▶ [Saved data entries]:
━━━━
/-- On an underflow the noise counter is reloaded and the register moves on (43_synth_generators.md R282). -/
theorem noiseStep_of_underflow {s : Synth} (h : s.cntN - 1 ≤ 0) : s.noiseStep = { s with
    cntN := s.cntN - 1 + s.perN
    outN := if s.rng.getLsbD 0 != s.rng.getLsbD 1 then !s.outN else s.outN
    rng := nextRng s.rng } := if_pos h

/-- Short of an underflow only the noise counter moves (43_synth_generators.md R282). -/
theorem noiseStep_of_running {s : Synth} (h : 0 < s.cntN - 1) : s.noiseStep = { s with cntN := s.cntN - 1 } :=
  if_neg (not_le.2 h)

/-- The elements the noise step writes. -/
theorem noiseStep_frame (s : Synth) :
    s.noiseStep = { s with cntN := s.noiseStep.cntN, outN := s.noiseStep.outN, rng := s.noiseStep.rng } := by
  by_cases h : s.cntN - 1 ≤ 0
  · rw [noiseStep_of_underflow h]
  · rw [noiseStep_of_running (not_le.1 h)]

/-- The noise output flips exactly when the register's two low bits differ (43_synth_generators.md R282, D23). -/
theorem outN_flips_iff (g : BitVec 17) (o : Bool) :
    (if g.getLsbD 0 != g.getLsbD 1 then !o else o) = o ↔ g.toNat % 2 = g.toNat / 2 % 2 := by
  have h0 := Nat.mod_lt g.toNat (y := 2) (by decide)
  have h1 := Nat.mod_lt (g.toNat / 2) (y := 2) (by decide)
  have hbits : g.getLsbD 0 = g.getLsbD 1 ↔ g.toNat % 2 = g.toNat / 2 % 2 := by
    rw [getLsbD_eq_decide, getLsbD_eq_decide, decide_eq_decide, Nat.pow_zero, Nat.div_one, Nat.pow_one]
    omega
  rw [← hbits]
  cases g.getLsbD 0 <;> cases g.getLsbD 1 <;> cases o <;> decide

/-! ### The envelope generator -/

theorem envStep_of_holding (p : Params) {s : Synth} (h : s.holding = true) : s.envStep p = s := if_pos h

/-- Short of an underflow only the envelope counter moves (43_synth_generators.md R283). -/
theorem envStep_of_running (p : Params) {s : Synth} (h : s.holding = false) (hr : 0 < s.cntE - 1) :
    s.envStep p = { s with cntE := s.cntE - 1 } := by
  simp only [envStep, h, Bool.false_eq_true, if_false, if_neg (not_le.2 hr)]

/-- On an underflow the envelope counter is reloaded, the step falls and the volume follows (43_synth_generators.md R283). -/
theorem envStep_of_underflow (p : Params) {s : Synth} (h : s.holding = false) (hu : s.cntE - 1 ≤ 0) :
    s.envStep p = { s with cntE := s.cntE - 1 + s.perE }.envDescend.envVolumeUpdate p := by
  simp only [envStep, h, Bool.false_eq_true, if_false, if_pos hu]

theorem envDescend_of_pos {s : Synth} (h : 0 < s.step.toNat) : s.envDescend = { s with step := s.step - 1#5 } :=
  if_neg fun h0 => absurd h (by rw [h0]; decide)

/-- The bottom rules (43_synth_generators.md R284, D25). -/
theorem envDescend_of_zero {s : Synth} (h : s.step.toNat = 0) : s.envDescend = { s with
    attack := s.altAttack, holding := s.hold || s.holding, step := if s.hold then 0#5 else 31#5 } := by
  have h0 : s.step = 0#5 := BitVec.eq_of_toNat_eq h
  unfold envDescend envBottom
  rw [if_pos h0]
  cases s.hold <;> rfl

theorem envDescend_frame (s : Synth) : s.envDescend = { s with
    attack := s.envDescend.attack, holding := s.envDescend.holding, step := s.envDescend.step } := by
  by_cases h : s.step.toNat = 0
  · rw [envDescend_of_zero h]
  · rw [envDescend_of_pos (Nat.pos_of_ne_zero h)]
━━━━
▶ [What you will do]: Nothing but the lines from the one containing "have hbits : g.getLsbD" through the last line of the data above should be given again, each exactly as it stands.

▶ [Task answer]:
  have hbits : g.getLsbD 0 = g.getLsbD 1 ↔ g.toNat % 2 = g.toNat / 2 % 2 := by
    rw [getLsbD_eq_decide, getLsbD_eq_decide, decide_eq_decide, Nat.pow_zero, Nat.div_one, Nat.pow_one]
    omega
  rw [← hbits]
  cases g.getLsbD 0 <;> cases g.getLsbD 1 <;> cases o <;> decide

/-! ### The envelope generator -/

theorem envStep_of_holding (p : Params) {s : Synth} (h : s.holding = true) : s.envStep p = s := if_pos h

/-- Short of an underflow only the envelope counter moves (43_synth_generators.md R283). -/
theorem envStep_of_running (p : Params) {s : Synth} (h : s.holding = false) (hr : 0 < s.cntE - 1) :
    s.envStep p = { s with cntE := s.cntE - 1 } := by
  simp only [envStep, h, Bool.false_eq_true, if_false, if_neg (not_le.2 hr)]

/-- On an underflow the envelope counter is reloaded, the step falls and the volume follows (43_synth_generators.md R283). -/
theorem envStep_of_underflow (p : Params) {s : Synth} (h : s.holding = false) (hu : s.cntE - 1 ≤ 0) :
    s.envStep p = { s with cntE := s.cntE - 1 + s.perE }.envDescend.envVolumeUpdate p := by
  simp only [envStep, h, Bool.false_eq_true, if_false, if_pos hu]

theorem envDescend_of_pos {s : Synth} (h : 0 < s.step.toNat) : s.envDescend = { s with step := s.step - 1#5 } :=
  if_neg fun h0 => absurd h (by rw [h0]; decide)

/-- The bottom rules (43_synth_generators.md R284, D25). -/
theorem envDescend_of_zero {s : Synth} (h : s.step.toNat = 0) : s.envDescend = { s with
    attack := s.altAttack, holding := s.hold || s.holding, step := if s.hold then 0#5 else 31#5 } := by
  have h0 : s.step = 0#5 := BitVec.eq_of_toNat_eq h
  unfold envDescend envBottom
  rw [if_pos h0]
  cases s.hold <;> rfl

theorem envDescend_frame (s : Synth) : s.envDescend = { s with
    attack := s.envDescend.attack, holding := s.envDescend.holding, step := s.envDescend.step } := by
  by_cases h : s.step.toNat = 0
  · rw [envDescend_of_zero h]
  · rw [envDescend_of_pos (Nat.pos_of_ne_zero h)]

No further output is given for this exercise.